Diageo’s growth is being hindered by two issues – its too strong a historical focus on the mature markets of North America and Western Europe and an over-reliance on key brands such as Johnnie Walker, Smirnoff, Baileys, J&B and Captain Morgan in a limited number of markets in these regions. Consequently, these brands are now mature in markets which themselves are either in decline or at best seeing sluggish growth, thus leading to weak performances.

Not all of its brands have been as badly affected as Johnnie Walker, the company’s main growth driver being the most geographically diverse, while brands such as J&B and Baileys have struggled due to their narrow focus.

Diageo’s growth potential

Diageo still has potential to grow. Its two recent acquisitions and increasing its stake in the leading spirits player in Vietnam have been focused on developing its emerging market presence, and it still has further funds available for other acquisitions.

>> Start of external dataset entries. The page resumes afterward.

-- ==== Sys2Proof/Machine/Script.lean ====
section
/-! DEFINITION. The host script (30_encoding.md R93) and the pseudo-instructions (R100): what each statement stands
for. The script has no meaning of its own; a statement is one access, `STEP n` is `n` controller turns. -/

namespace Sys2Proof.Machine

/-- The statements of R93, with `CMD v`, `WR a, v` and `RD a` as generic spellings. -/
inductive Stmt where
  | ldkey (j : Fin 8) (v : Word)
  | rdkey (j : Fin 8)
  | ldblk (j : Fin 4) (v : Word)
  | rdblk (j : Fin 4)
  | nop
  | enc
  | dec
  | clrerr
  | srst
  | cmd (v : Word)
  | rdctrl
  | wrstat (v : Word)
  | rdstat
  | wrrsv (a0 : Fin 2) (v : Word)
  | rdrsv (a0 : Fin 2)
  | wr (a : Fin 16) (v : Word)
  | rd (a : Fin 16)
  | step (n : Nat)
deriving DecidableEq, Repr

/-- The statement's transaction word by the formulas of R93; `STEP` "has no encoding". -/
def stmtCode : Stmt → Option Nat
  | .ldkey j v => some (0x1000000000 + j.val * 0x100000000 + v.toNat)
  | .rdkey j => some (j.val * 0x100000000)
  | .ldblk j v => some (0x1800000000 + j.val * 0x100000000 + v.toNat)
  | .rdblk j => some (0x0800000000 + j.val * 0x100000000)
  | .nop => some 0x1C00000000
  | .enc => some 0x1C00000001
  | .dec => some 0x1C00000002
  | .clrerr => some 0x1C00000003
  | .srst => some 0x1C00000004
  | .cmd v => some (0x1C00000000 + v.toNat)
  | .rdctrl => some 0x0C00000000
  | .wrstat v => some (0x1D00000000 + v.toNat)
  | .rdstat => some 0x0D00000000
  | .wrrsv a0 v => some (0x1000000000 + (14 + a0.val) * 0x100000000 + v.toNat)
  | .rdrsv a0 => some ((14 + a0.val) * 0x100000000)
  | .wr a v => some (0x1000000000 + a.val * 0x100000000 + v.toNat)
  | .rd a => some (a.val * 0x100000000)
  | .step _ => none

/-- The access a statement is; "`CMD v` with `v` in 0..4 is the same access as the named command", `WR` and `RD` are
generic spellings (R93). -/
def stmtInstr : Stmt → Option Instr
  | .ldkey j v => some (.ldkey j v)
  | .rdkey j => some (.rdkey j)
  | .ldblk j v => some (.ldblk j v)
  | .rdblk j => some (.rdblk j)
  | .nop => some .nop
  | .enc => some .enc
  | .dec => some .dec
  | .clrerr => some .clrerr
  | .srst => some .srst
  | .cmd v => some (decodeCommand v)
  | .rdctrl => some .rdctrl
  | .wrstat v => some (.wrstat v)
  | .rdstat => some .rdstat
  | .wrrsv a0 v => some (.wrrsv a0 v)
  | .rdrsv a0 => some (.rdrsv a0)
  | .wr a v => some (decodeAccess (writeOf a.val v))
  | .rd a => some (decodeAccess (readOf a.val))
  | .step _ => none

/-- The turn of a transaction word. -/
def turnOf (t : Nat) : Turn := .access (Access.ofBus (BitVec.ofNat 37 t))

/-- The turns a statement stands for: "exactly one host access", or for `STEP n` "`n` consecutive controller round
steps" (R93). -/
def stmtTurns (c : Stmt) : List Turn :=
  match c with
  | .step n => List.replicate n .ctl
  | c => ((stmtCode c).map turnOf).toList

/-- The turns of a script. -/
def scriptTurns (script : List Stmt) : List Turn := script.flatMap stmtTurns

/-- `LOADKEY k0, .., k7`: `LDKEY 0, k0` .. `LDKEY 7, k7` (R100). -/
def loadKey (k : Key) : List Turn :=
  scriptTurns [.ldkey 0 k.k0, .ldkey 1 k.k1, .ldkey 2 k.k2, .ldkey 3 k.k3,
    .ldkey 4 k.k4, .ldkey 5 k.k5, .ldkey 6 k.k6, .ldkey 7 k.k7]

/-- `LOADBLK w0, .., w3`: `LDBLK 0, w0` .. `LDBLK 3, w3` (R100). -/
def loadBlk (b : Block) : List Turn := scriptTurns [.ldblk 0 b.w0, .ldblk 1 b.w1, .ldblk 2 b.w2, .ldblk 3 b.w3]

/-- `READBLK`: `RDBLK 0` .. `RDBLK 3` (R100). -/
def readBlock : List Turn := scriptTurns [.rdblk 0, .rdblk 1, .rdblk 2, .rdblk 3]

/-- `ENCRYPTINTO P` (R100). -/
def encryptInto (b : Block) : List Turn := loadBlk b ++ scriptTurns [.enc] ++ [.wait] ++ readBlock

/-- `DECRYPTINTO C` (R100). -/
def decryptInto (c : Block) : List Turn := loadBlk c ++ scriptTurns [.dec] ++ [.wait] ++ readBlock

/-- `ENCRYPTBLOCK P, K` (R100; the transaction of 45_host_commands.md R196). -/
def encryptBlock (b : Block) (k : Key) : List Turn := loadKey k ++ encryptInto b

/-- `DECRYPTBLOCK C, K` (R100, R196). -/
def decryptBlock (c : Block) (k : Key) : List Turn := loadKey k ++ decryptInto c

/-- `BLOCKSIZE`: "no access; the constant 16" (R100). -/
def blockSize : Nat := 16

/-! ## How a statement is written (R93) -/

/-- `v` as "a 32-bit literal `0xHHHHHHHH`". -/
def literal (v : Word) : String :=
  "0x" ++ String.ofList ((List.range 8).map fun k =>
    ("0123456789ABCDEF".toList.getD (v.toNat / 16 ^ (7 - k) % 16) '0'))

/-- The text of a statement: "a mnemonic .. followed by its operands separated by commas", indices and word addresses
in decimal. -/
def stmtText : Stmt → String
  | .ldkey j v => "LDKEY " ++ toString j.val ++ ", " ++ literal v
  | .rdkey j => "RDKEY " ++ toString j.val
  | .ldblk j v => "LDBLK " ++ toString j.val ++ ", " ++ literal v
  | .rdblk j => "RDBLK " ++ toString j.val
  | .nop => "NOP"
  | .enc => "ENC"
  | .dec => "DEC"
  | .clrerr => "CLRERR"
  | .srst => "SRST"
  | .cmd v => "CMD " ++ literal v
  | .rdctrl => "RDCTRL"
  | .wrstat v => "WRSTAT " ++ literal v
  | .rdstat => "RDSTAT"
  | .wrrsv a0 v => "WRRSV " ++ toString (14 + a0.val) ++ ", " ++ literal v
  | .rdrsv a0 => "RDRSV " ++ toString (14 + a0.val)
  | .wr a v => "WR " ++ toString a.val ++ ", " ++ literal v
  | .rd a => "RD " ++ toString a.val
  | .step n => "STEP " ++ toString n

end Sys2Proof.Machine
end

In addition, in emerging regions where the company has remained focused, for example in Latin America and the Middle East and Africa, it performed well in 2010 and 2011.

Pernod Ricard shows its strength

In contrast to its major rival Diageo, Pernod Ricard has seen far more rapid development, with organic growth of more than twice that of Diageo in both 2010 and 2011. While much of this growth has come from low-value local Indian whiskies, Pernod’s fundamentals for growth are far stronger than those of Diageo. This is due to sustained investment in emerging markets and a large number of underdeveloped brands which have potential to grow in mature as well as emerging markets.

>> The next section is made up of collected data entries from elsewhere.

/-- R215: an error recorded inhibits nothing. Two states that differ in `ERR` and `ECAUSE` alone take every
instruction alike; only `RDSTAT` shows the difference. -/
def Obligations.ErrorsDoNotInhibit : Prop :=
  ∀ (i : Instr) (s t : State) (e : Bool) (c : BitVec 3), exec i s = .next t →
    ∃ t' : State, exec i { s with err := e, ecause := c } = .next t' ∧
      { t' with err := t.err, ecause := t.ecause, rd := t.rd } = t ∧ (i ≠ .rdstat → t'.rd = t.rd)

/-- R22, R182: no access shows the key. Two states that differ in `KEY` alone answer every access with the same read
data and differ in `KEY` alone afterwards. -/
def Obligations.NoAccessShowsTheKey : Prop :=
  ∀ (a : Access) (s t : State) (k : Key), exec (decodeAccess a) s = .next t →
    ∃ t' : State, exec (decodeAccess a) { s with key := k } = .next t' ∧
      t'.rd = t.rd ∧ { t' with key := t.key } = t

/-- R35 (c), R27: while `BUSY=1` no access shows the block, the key or the round index. -/
def Obligations.NoAccessShowsARunningOperation : Prop :=
  ∀ (a : Access) (s t : State) (b : Block) (k : Key) (r : Fin 16), s.busy = true →
    exec (decodeAccess a) s = .next t →
    ∃ t' : State, exec (decodeAccess a) { s with st := b, key := k, rnd := r } = .next t' ∧
      t'.rd = t.rd ∧ { t' with st := t.st, key := t.key, rnd := t.rnd } = t

/-- R60: every access but an accepted `ENC` or `DEC` is idempotent; an accepted `ENC` or `DEC` is not. -/
def Obligations.AccessesAreIdempotentButForStarts : Prop :=
  (∀ (i : Instr) (s t : State), i ≠ .encround → i ≠ .decround → (i = .enc ∨ i = .dec → s.busy = true) →
    exec i s = .next t → exec i t = .next t) ∧
  (∀ s t : State, s.busy = false → s.err = false →
    (exec .enc s = .next t → exec .enc t ≠ .next t) ∧ (exec .dec s = .next t → exec .dec t ≠ .next t))

/-- R65, R169: while `BUSY=1` every access other than `SRST` completes and changes nothing but the error record. -/
def Obligations.AccessesLeaveARunningOperationAlone : Prop :=
  ∀ (a : Access) (s : State), s.busy = true → decodeAccess a ≠ .srst →
    ∃ t : State, exec (decodeAccess a) s = .next t ∧ { s with err := t.err, ecause := t.ecause, rd := t.rd } = t

/-! ## The functions -/

/-- R110, R111, R112: wrap-around addition and subtraction, exclusive or, and their laws. -/
def Obligations.WordArithmeticWraps : Prop :=
  ∀ a b c : Word,
    (add32 a b).toNat = (a.toNat + b.toNat) % 2 ^ 32 ∧
    add32 a b = add32 b a ∧ add32 (add32 a b) c = add32 a (add32 b c) ∧ add32 a 0 = a ∧
    (sub32 a b).toNat = (if b.toNat ≤ a.toNat then a.toNat - b.toNat else a.toNat + 2 ^ 32 - b.toNat) ∧
    sub32 a 0 = a ∧ sub32 a a = 0 ∧ sub32 (add32 a b) b = a ∧ add32 (sub32 a b) b = a ∧
    (∀ n : Nat, n < 32 → (xor32 a b).getLsbD n = (a.getLsbD n != b.getLsbD n)) ∧
    xor32 a b = xor32 b a ∧ xor32 (xor32 a b) c = xor32 a (xor32 b c) ∧ xor32 a 0 = a ∧ xor32 a a = 0 ∧
    xor32 (xor32 a b) b = a

/-- R113, R114: where every bit goes, for every amount, and the laws of rotation; rotation keeps the number of 1 bits,
distributes over XOR and not over addition. -/
def Obligations.RotationsMoveEveryBit : Prop :=
  (∀ (x y : Word) (n m : Nat),
    (∀ p : Nat, p < 32 → (rotl32 x n).getLsbD ((p + n) % 32) = x.getLsbD p) ∧
    (∀ p : Nat, p < 32 → (rotr32 x n).getLsbD p = x.getLsbD ((p + n) % 32)) ∧
    rotl32 x n = rotl32 x (n % 32) ∧ rotl32 x 0 = x ∧
    rotl32 (rotl32 x n) m = rotl32 x (n + m) ∧
    rotl32 (xor32 x y) n = xor32 (rotl32 x n) (rotl32 y n) ∧
    rotr32 x n = rotl32 x ((32 - n % 32) % 32) ∧
    rotr32 (rotl32 x n) n = x ∧ rotl32 (rotr32 x n) n = x ∧
    (List.range 32).countP (fun p => (rotl32 x n).getLsbD p) = (List.range 32).countP (fun p => x.getLsbD p)) ∧
  (∃ (x y : Word) (n : Nat), rotl32 (add32 x y) n ≠ add32 (rotl32 x n) (rotl32 y n))

/-- R121, for every value of the constants. -/
def Obligations.ConfusionIsABijection : Prop :=
  ∀ (p : Config.Params) (x : Word), deconfuse p (confuse p x) = x ∧ confuse p (deconfuse p x) = x

/-- R143, for every value of the constants; not with another subkey or another round index. -/
def Obligations.RoundFunctionIsABijection : Prop :=
  (∀ (p : Config.Params) (x k : Word) (r : Fin 16), irf p (rf p x k r) k r = x ∧ rf p (irf p x k r) k r = x) ∧
  (∃ (x k k' : Word) (r : Fin 16), irf params (rf params x k r) k' r ≠ x) ∧
  (∃ (x k : Word) (r r' : Fin 16), irf params (rf params x k r) k r' ≠ x)

/-- R153, for every value of the rotation amounts. -/
def Obligations.MixLayerIsABijection : Prop :=
  ∀ (p : Config.Params) (s : Block), imix p (mix p s) = s ∧ mix p (imix p s) = s

/-- R152: the closed forms, and linearity over XOR. -/
def Obligations.MixLayerHasItsClosedForms : Prop :=
  (∀ s : Block, mix params s =
    ⟨s.w0 ^^^ rotl32 s.w1 5, s.w1 ^^^ rotl32 s.w2 11, s.w2 ^^^ rotl32 s.w3 17,
      s.w3 ^^^ rotl32 s.w0 23 ^^^ rotl32 s.w1 28⟩) ∧
  (∀ t : Block, imix params t =
    ⟨t.w0 ^^^ rotl32 t.w1 5 ^^^ rotl32 t.w2 16 ^^^ rotl32 t.w3 1 ^^^ rotl32 t.w0 24,
      t.w1 ^^^ rotl32 t.w2 11 ^^^ rotl32 t.w3 28 ^^^ rotl32 t.w0 19,
      t.w2 ^^^ rotl32 t.w3 17 ^^^ rotl32 t.w0 8,
      t.w3 ^^^ rotl32 t.w0 23⟩) ∧
  (∀ s t : Block, ∀ i : Fin 4,
    (mix params (Block.ofFn fun i => s.get i ^^^ t.get i)).get i = (mix params s).get i ^^^ (mix params t).get i ∧
    (imix params (Block.ofFn fun i => s.get i ^^^ t.get i)).get i = (imix params s).get i ^^^ (imix params t).get i) ∧
  mix params ⟨0, 0, 0, 0⟩ = ⟨0, 0, 0, 0⟩

/-- R154 (c), hazard H7: reading the old word 0 in the fourth update is wrong whenever word 1 is not 0, and only
then. -/
def Obligations.MixReadsTheNewWordZero : Prop :=
  ∀ s : Block, (mix params s).w3 ≠ xor32 s.w3 (rotl32 s.w0 23) ↔ s.w1 ≠ 0

/-- R131, R142, with the ranges of 30_encoding.md R86: the key-word index is reduced modulo 8 and takes every value; with
the constants of the spec the subkey constant is exact; the reductions of the rotation amounts modulo 32 never act, and
only `(r, i) = (0, 0)` rotates by 0. -/
def Obligations.SteeringValuesStayInRange : Prop :=
  ∀ (p : Config.Params) (r : Fin 16) (i : Fin 4),
    (kidx r i).val = (i.val + r.val) % 8 ∧
    (kc p r i).toNat = (i.val * p.ksMulI + r.val * p.ksMulR) % 2 ^ 32 ∧
    (kc params r i).toNat = i.val * 73 + r.val * 91 ∧ (kc params r i).toNat ≤ 1584 ∧
    ksh r i = r.val + i.val ∧ ksh r i ≤ 18 ∧ (ksh r i = 0 ↔ r = 0 ∧ i = 0) ∧
    rotA params r = r.val + 3 ∧ rotB params r = r.val + 5 ∧
    (∀ j : Fin 8, ∃ (r' : Fin 16) (i' : Fin 4), kidx r' i' = j)

/-- R134 (e): changing key word `j` changes exactly the subkeys of the pairs with `(i + r) mod 8 = j`, 8 of the 64. -/
def Obligations.KeyWordsReachTheirSubkeys : Prop :=
  (∀ (p : Config.Params) (key : Key) (j : Fin 8) (v : Word) (r : Fin 16) (i : Fin 4), v ≠ key.get j →
    (subkey p (key.set j v) r i ≠ subkey p key r i ↔ kidx r i = j)) ∧
  (∀ j : Fin 8,
    ((List.finRange 16).flatMap fun r => (List.finRange 4).filter fun i => kidx r i = j).length = 8)

/-- R23: a round reads four key words, `KEY[(RND+0) mod 8]` to `KEY[(RND+3) mod 8]`. -/
def Obligations.ARoundReadsFourKeyWords : Prop :=
  ∀ (p : Config.Params) (s : Block) (key key' : Key) (r : Fin 16),
    (∀ i : Fin 4, key.get (kidx r i) = key'.get (kidx r i)) →
    encRound p s key r = encRound p s key' r ∧ decRound p s key r = decRound p s key' r

/-- R171, on the functions: decryption undoes encryption and encryption decryption, round by round and whole, for every
value of the constants. -/
def Obligations.DecryptUndoesEncrypt : Prop :=
  ∀ (p : Config.Params) (b : Block) (key : Key),
    (∀ r : Fin 16, decRound p (encRound p b key r) key r = b ∧ encRound p (decRound p b key r) key r = b) ∧
    decrypt p (encrypt p b key) key = b ∧ encrypt p (decrypt p b key) key = b

/-! ## Bytes -/

/-- R53: the two conversions undo each other. -/
def Obligations.BytesAndWordsRoundTrip : Prop :=
  (∀ b : List Byte, b.length % 4 = 0 → wordsToBytes (bytesToWords b) = b) ∧
  (∀ w : List Word, bytesToWords (wordsToBytes w) = w)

Pernod Ricard’s investment in emerging markets has come in the form of low-value local products such as Royal Stag Indian whisky or Montilla rum in Brazil, giving it a distribution base for its higher value international brands. Alternatively, as in China, the company has focused primarily on its international brands. While Diageo sold all its local spirits brands and pulled back from key emerging markets, notably in Asia, Pernod Ricard maintained its investment in them, putting it in a prime position to now exploit growth in markets such as India and China.

Still room for inorganic growth

Diageo can improve its position through acquisition, notably of Grupo Cuervo and the remaining stake in Moët Hennessy, thus strengthening its position in both Mexico and China as well as filling gaps in its portfolio. Of the two, the acquisition of Grupo Cuervo is the only one that is likely to occur in the foreseeable future due to the distribution agreement coming up for renewal in 2013. This could be countered, however, by Pernod’s acquisition of key Beam Inc brands when its debt profile improves in the latter part of 2012.

Part of the difference in performance between Pernod Ricard and Diageo is down to luck, such as Diageo’s heavier exposure to the troubled markets of Greece and Spain, while Pernod Ricard’s greater exposure to France and Germany can partly be attributed to better long-term planning. Its better performance has not just come from remaining in key emerging markets, but also from developing its brands in a broader number of markets, thus giving it a stronger base from which to grow them.

All these factors put Pernod Ricard in a prime position to not only become the leading international spirits producer in 2012, but also to extend its lead in the years ahead.